YOUR TASK -
From the entries below, copy exactly the lines from the one that contains "and the counters" through the one that contains "(t.ksv ≠ s.ksv", both included, and only those.

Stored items
+---+

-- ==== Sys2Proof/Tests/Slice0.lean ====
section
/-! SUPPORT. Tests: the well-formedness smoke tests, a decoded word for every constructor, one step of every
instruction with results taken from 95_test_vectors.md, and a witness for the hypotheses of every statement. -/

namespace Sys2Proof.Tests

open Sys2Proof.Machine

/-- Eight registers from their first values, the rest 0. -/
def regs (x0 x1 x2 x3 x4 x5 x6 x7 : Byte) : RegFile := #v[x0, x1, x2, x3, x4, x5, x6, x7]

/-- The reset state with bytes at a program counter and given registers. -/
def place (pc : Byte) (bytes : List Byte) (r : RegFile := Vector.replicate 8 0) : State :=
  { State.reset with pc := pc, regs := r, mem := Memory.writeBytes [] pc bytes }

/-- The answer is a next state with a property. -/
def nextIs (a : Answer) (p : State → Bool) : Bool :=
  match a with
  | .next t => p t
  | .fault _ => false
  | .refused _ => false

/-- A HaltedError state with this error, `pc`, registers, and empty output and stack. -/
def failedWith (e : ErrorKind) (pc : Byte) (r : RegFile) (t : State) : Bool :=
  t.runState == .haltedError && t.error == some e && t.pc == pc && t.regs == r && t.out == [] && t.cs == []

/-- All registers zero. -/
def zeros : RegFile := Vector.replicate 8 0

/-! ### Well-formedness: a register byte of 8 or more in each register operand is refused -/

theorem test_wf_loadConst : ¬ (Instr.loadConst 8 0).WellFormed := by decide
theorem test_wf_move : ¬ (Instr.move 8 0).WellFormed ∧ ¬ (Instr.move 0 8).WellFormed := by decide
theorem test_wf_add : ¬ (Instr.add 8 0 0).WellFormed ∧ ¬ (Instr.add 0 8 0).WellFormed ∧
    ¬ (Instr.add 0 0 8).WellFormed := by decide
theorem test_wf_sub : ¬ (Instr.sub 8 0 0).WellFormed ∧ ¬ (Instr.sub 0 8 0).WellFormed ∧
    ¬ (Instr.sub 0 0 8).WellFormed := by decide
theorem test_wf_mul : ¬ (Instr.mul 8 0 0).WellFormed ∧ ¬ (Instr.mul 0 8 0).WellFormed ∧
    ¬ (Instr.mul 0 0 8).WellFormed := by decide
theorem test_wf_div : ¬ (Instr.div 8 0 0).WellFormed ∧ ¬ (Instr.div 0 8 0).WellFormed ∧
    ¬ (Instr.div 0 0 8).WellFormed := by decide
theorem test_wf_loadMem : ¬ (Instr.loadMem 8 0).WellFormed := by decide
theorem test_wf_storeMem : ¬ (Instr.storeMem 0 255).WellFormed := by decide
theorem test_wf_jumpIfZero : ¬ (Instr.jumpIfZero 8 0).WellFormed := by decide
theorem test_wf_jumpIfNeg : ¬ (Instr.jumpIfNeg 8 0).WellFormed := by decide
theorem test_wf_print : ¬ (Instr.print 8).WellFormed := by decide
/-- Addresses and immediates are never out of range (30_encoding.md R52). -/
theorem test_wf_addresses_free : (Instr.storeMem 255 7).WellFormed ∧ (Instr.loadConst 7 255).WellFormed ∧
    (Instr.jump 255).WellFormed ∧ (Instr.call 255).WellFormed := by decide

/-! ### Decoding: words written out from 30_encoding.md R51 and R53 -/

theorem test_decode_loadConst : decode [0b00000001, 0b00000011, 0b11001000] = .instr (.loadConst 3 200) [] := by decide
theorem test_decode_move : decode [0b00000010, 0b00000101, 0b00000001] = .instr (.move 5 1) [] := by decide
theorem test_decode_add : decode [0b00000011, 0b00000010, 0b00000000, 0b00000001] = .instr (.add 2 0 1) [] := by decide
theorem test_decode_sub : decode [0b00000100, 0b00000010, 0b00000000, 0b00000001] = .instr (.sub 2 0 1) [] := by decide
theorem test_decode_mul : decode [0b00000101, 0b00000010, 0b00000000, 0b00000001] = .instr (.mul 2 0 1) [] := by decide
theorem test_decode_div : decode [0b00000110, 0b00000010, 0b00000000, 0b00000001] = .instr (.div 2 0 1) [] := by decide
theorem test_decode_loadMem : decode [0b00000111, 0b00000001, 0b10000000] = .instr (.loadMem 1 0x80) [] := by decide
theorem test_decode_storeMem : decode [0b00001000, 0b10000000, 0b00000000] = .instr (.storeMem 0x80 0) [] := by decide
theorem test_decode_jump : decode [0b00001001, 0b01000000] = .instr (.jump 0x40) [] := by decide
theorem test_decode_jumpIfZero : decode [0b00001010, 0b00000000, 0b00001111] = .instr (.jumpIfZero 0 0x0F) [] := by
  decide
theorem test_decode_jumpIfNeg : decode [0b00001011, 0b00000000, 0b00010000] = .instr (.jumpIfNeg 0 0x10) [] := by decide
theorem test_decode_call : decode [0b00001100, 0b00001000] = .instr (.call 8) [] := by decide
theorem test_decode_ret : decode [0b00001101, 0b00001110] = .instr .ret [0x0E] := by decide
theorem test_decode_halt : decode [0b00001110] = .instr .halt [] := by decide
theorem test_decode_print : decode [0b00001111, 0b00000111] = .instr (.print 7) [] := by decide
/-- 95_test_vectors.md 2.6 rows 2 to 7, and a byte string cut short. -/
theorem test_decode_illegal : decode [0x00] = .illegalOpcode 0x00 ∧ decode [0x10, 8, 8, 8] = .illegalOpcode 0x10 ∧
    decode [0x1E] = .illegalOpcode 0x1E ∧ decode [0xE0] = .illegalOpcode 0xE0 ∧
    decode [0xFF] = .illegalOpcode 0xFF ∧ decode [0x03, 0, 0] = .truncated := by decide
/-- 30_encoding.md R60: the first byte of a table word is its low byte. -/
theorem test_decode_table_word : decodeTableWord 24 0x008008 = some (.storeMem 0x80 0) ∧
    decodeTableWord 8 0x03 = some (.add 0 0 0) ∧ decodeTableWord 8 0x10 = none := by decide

+---+

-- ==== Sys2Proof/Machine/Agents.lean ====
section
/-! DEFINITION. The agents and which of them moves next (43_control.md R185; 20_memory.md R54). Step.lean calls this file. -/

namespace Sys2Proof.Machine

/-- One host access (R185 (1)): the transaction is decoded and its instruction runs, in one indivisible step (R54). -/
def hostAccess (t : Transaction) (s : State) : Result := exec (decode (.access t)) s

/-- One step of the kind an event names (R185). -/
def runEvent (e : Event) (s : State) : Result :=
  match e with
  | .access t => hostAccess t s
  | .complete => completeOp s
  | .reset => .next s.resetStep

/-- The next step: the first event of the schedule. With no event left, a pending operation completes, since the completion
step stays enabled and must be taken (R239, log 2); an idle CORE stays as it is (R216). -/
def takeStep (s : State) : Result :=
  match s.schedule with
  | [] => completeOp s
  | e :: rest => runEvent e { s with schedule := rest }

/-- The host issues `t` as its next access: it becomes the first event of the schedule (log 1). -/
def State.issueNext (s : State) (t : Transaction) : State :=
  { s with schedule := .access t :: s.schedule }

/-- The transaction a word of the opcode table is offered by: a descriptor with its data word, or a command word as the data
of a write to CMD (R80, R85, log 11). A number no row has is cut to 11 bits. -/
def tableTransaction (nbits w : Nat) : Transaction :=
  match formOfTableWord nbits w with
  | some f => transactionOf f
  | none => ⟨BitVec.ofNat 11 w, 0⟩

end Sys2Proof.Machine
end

+---+

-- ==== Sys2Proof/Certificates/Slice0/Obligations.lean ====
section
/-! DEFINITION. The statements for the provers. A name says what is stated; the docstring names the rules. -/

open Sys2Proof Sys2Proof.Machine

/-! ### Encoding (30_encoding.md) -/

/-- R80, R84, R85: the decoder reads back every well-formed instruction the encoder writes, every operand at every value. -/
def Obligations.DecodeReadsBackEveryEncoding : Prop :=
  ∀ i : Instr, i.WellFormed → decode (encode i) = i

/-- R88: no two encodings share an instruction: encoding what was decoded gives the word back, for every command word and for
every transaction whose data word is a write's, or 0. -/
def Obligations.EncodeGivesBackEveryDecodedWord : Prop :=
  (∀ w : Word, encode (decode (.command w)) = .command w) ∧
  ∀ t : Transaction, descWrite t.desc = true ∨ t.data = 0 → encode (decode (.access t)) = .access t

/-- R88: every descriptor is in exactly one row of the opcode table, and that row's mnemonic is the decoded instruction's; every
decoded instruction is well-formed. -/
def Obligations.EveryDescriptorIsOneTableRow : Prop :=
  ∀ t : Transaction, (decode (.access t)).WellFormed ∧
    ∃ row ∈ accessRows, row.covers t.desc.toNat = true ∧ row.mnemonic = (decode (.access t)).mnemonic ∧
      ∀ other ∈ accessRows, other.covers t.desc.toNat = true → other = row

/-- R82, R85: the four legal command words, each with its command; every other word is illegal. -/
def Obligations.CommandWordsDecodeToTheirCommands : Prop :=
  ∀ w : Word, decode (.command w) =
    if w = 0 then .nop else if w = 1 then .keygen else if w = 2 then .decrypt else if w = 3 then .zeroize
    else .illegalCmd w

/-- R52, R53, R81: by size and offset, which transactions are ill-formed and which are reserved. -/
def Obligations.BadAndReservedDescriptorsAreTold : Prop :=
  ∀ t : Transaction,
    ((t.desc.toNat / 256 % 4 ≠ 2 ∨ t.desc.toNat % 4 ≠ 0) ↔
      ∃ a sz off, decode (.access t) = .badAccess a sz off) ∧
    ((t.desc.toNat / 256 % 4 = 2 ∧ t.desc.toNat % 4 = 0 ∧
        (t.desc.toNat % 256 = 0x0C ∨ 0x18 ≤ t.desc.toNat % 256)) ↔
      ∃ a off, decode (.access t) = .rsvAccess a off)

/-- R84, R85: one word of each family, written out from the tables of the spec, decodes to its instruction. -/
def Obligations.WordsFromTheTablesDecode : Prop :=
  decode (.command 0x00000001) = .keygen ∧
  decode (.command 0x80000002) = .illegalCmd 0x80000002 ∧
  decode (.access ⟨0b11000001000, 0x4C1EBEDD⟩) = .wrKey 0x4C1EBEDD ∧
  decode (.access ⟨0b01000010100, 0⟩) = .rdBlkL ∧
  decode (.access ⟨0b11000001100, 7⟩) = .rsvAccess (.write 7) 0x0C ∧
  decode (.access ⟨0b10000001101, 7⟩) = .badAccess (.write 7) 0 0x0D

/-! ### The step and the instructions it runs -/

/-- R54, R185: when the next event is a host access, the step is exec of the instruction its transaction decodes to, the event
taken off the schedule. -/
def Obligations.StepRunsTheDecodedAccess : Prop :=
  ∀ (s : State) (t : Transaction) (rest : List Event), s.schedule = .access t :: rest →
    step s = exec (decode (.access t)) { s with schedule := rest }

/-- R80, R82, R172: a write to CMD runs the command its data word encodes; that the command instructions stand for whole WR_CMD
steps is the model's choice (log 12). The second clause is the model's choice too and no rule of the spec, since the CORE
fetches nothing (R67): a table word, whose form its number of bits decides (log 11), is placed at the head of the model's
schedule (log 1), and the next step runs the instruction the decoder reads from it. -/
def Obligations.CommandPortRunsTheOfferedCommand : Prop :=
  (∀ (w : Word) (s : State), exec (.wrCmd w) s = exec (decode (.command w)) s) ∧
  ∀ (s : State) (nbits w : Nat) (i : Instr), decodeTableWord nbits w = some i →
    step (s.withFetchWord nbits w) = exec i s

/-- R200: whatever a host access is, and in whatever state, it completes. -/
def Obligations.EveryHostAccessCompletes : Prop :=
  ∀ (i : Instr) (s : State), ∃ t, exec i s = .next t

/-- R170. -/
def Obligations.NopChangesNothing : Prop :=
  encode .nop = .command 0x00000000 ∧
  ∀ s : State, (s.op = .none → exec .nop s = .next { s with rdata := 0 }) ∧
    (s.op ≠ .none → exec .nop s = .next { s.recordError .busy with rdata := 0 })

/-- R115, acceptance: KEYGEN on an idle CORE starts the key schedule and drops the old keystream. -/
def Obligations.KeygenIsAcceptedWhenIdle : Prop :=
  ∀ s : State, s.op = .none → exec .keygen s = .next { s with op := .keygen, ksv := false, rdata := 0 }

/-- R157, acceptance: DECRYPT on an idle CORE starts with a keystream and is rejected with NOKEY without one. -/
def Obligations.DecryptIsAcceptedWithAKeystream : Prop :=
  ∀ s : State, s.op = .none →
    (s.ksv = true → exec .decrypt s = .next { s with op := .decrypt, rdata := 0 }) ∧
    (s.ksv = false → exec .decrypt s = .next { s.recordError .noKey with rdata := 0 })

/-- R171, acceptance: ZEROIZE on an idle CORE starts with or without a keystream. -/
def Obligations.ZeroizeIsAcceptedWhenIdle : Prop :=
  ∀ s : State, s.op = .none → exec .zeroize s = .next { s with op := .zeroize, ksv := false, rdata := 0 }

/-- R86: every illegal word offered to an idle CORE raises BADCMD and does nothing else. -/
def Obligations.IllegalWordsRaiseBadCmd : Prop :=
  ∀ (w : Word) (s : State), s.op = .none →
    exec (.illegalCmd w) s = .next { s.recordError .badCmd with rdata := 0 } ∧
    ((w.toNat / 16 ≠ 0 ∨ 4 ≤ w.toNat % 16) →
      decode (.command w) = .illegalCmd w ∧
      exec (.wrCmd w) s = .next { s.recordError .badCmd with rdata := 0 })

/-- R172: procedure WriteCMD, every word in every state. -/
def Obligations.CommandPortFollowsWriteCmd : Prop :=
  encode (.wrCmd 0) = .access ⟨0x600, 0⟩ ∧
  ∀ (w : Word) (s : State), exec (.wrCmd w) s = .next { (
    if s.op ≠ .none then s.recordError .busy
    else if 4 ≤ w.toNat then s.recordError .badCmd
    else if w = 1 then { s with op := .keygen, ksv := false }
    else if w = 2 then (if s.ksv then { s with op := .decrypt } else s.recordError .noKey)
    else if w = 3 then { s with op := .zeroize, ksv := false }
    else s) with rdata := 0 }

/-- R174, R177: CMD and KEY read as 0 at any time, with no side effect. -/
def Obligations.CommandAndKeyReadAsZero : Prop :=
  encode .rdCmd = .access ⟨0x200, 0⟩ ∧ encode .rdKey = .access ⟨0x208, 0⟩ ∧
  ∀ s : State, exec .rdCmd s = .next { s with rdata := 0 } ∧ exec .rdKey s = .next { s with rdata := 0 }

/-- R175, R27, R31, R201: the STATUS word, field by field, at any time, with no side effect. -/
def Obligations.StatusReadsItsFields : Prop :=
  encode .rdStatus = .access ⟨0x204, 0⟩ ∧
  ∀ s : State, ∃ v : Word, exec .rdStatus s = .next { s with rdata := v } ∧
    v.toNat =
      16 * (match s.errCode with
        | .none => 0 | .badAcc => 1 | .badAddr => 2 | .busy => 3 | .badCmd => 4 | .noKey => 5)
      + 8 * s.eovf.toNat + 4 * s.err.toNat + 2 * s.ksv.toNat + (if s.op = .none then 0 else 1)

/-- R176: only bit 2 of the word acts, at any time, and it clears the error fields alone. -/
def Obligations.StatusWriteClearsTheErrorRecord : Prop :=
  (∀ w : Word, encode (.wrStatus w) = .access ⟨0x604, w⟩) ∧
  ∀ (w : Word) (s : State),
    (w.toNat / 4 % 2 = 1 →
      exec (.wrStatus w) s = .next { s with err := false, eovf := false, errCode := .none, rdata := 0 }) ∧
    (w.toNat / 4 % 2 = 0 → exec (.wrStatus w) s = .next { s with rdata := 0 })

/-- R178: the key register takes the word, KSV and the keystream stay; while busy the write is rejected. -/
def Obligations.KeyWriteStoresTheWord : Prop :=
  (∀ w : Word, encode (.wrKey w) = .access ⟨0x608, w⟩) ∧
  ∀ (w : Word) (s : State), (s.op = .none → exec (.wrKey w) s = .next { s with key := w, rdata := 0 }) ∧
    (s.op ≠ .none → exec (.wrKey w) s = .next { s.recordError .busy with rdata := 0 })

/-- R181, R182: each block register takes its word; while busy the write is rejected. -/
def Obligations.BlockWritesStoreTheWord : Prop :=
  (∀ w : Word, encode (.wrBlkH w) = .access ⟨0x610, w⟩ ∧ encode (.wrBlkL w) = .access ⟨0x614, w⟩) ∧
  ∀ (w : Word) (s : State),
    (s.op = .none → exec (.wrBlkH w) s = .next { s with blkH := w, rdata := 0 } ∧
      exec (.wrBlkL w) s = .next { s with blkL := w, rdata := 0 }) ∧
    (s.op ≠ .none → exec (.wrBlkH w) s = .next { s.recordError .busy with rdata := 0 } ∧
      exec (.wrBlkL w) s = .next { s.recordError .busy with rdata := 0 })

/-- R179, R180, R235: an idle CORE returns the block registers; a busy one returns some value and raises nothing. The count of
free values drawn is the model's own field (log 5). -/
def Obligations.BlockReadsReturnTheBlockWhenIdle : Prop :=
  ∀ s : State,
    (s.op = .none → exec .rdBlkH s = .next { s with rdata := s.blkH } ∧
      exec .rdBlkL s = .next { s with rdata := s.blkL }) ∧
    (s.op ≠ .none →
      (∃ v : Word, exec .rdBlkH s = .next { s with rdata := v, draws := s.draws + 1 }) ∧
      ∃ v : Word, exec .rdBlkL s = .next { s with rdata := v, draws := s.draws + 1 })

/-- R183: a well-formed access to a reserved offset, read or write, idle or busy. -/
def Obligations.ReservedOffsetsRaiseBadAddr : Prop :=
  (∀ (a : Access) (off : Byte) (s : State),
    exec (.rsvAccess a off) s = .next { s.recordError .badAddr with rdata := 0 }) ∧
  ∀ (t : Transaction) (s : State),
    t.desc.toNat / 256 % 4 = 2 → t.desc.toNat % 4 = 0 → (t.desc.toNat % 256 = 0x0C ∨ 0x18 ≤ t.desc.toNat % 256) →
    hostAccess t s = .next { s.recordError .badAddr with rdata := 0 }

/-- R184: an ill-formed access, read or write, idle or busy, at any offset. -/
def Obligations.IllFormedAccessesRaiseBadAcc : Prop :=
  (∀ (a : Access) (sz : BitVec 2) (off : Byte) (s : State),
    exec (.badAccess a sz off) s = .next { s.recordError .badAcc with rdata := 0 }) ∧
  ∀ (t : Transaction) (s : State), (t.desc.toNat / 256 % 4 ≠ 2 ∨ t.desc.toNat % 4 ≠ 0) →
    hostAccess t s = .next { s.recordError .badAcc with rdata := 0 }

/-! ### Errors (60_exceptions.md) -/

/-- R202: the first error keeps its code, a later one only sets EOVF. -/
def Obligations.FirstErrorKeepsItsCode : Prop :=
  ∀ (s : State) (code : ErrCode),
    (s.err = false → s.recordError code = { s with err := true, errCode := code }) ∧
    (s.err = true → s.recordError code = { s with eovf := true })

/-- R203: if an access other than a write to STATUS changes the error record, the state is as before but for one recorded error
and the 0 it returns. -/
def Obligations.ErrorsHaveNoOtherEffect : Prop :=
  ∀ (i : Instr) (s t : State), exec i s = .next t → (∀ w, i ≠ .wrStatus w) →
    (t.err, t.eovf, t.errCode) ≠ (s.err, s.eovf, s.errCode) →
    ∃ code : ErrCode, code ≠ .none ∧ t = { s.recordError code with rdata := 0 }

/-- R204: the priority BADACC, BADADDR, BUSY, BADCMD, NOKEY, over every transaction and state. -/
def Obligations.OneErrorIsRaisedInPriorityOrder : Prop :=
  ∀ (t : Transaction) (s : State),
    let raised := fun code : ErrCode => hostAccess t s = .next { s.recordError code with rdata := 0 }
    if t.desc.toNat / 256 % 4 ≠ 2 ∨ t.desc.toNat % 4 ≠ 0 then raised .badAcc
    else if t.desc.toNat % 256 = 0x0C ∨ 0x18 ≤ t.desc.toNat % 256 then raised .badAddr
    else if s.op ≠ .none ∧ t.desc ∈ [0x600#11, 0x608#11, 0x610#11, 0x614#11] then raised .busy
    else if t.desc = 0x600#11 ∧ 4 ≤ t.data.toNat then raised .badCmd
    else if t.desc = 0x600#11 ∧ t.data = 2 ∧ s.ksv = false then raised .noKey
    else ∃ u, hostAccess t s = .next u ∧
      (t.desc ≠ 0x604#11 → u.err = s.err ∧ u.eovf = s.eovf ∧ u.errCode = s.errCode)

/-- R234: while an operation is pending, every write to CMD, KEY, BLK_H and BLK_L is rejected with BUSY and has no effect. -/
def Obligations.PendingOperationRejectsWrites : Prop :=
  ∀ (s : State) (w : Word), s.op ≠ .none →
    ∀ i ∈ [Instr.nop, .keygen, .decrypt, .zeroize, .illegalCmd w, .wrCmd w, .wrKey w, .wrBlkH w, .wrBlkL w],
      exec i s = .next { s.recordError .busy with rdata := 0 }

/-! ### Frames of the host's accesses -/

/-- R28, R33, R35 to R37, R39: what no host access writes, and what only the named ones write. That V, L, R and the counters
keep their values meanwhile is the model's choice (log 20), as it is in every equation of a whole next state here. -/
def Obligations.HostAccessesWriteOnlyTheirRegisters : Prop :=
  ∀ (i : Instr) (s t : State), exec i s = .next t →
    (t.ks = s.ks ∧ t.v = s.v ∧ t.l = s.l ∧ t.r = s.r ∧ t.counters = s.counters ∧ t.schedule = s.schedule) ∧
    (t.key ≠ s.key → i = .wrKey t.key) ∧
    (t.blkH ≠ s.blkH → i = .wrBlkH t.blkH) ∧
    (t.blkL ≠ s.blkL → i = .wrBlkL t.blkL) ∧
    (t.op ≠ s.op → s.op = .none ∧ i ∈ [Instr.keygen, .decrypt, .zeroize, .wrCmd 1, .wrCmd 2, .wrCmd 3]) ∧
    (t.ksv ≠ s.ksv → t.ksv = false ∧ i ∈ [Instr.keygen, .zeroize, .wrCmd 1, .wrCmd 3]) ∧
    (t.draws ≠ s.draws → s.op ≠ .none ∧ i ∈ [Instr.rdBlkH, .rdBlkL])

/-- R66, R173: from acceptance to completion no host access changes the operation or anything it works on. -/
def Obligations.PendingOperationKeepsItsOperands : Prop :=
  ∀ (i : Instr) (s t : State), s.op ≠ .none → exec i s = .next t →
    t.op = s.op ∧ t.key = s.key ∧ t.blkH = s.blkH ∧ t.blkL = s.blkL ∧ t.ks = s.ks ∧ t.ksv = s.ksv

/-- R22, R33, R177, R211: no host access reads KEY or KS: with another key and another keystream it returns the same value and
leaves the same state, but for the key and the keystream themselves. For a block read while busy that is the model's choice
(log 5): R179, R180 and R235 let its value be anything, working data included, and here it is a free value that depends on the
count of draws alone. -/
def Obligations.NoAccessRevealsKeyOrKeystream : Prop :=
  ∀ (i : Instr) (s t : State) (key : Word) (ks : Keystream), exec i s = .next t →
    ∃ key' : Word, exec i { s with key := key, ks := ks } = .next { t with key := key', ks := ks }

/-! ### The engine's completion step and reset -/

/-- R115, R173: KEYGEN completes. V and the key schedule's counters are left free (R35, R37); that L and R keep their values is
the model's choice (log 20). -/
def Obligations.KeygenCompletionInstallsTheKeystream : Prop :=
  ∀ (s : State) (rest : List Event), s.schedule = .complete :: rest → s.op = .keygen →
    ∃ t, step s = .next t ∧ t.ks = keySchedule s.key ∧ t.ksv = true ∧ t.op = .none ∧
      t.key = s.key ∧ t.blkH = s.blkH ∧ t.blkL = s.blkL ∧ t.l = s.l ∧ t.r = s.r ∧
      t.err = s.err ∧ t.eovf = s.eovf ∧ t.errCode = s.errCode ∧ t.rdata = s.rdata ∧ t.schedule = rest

+---+

WORKED SOLUTION -
/-- R28, R33, R35 to R37, R39: what no host access writes, and what only the named ones write. That V, L, R and the counters
keep their values meanwhile is the model's choice (log 20), as it is in every equation of a whole next state here. -/
def Obligations.HostAccessesWriteOnlyTheirRegisters : Prop :=
  ∀ (i : Instr) (s t : State), exec i s = .next t →
    (t.ks = s.ks ∧ t.v = s.v ∧ t.l = s.l ∧ t.r = s.r ∧ t.counters = s.counters ∧ t.schedule = s.schedule) ∧
    (t.key ≠ s.key → i = .wrKey t.key) ∧
    (t.blkH ≠ s.blkH → i = .wrBlkH t.blkH) ∧
    (t.blkL ≠ s.blkL → i = .wrBlkL t.blkL) ∧
    (t.op ≠ s.op → s.op = .none ∧ i ∈ [Instr.keygen, .decrypt, .zeroize, .wrCmd 1, .wrCmd 2, .wrCmd 3]) ∧
    (t.ksv ≠ s.ksv → t.ksv = false ∧ i ∈ [Instr.keygen, .zeroize, .wrCmd 1, .wrCmd 3]) ∧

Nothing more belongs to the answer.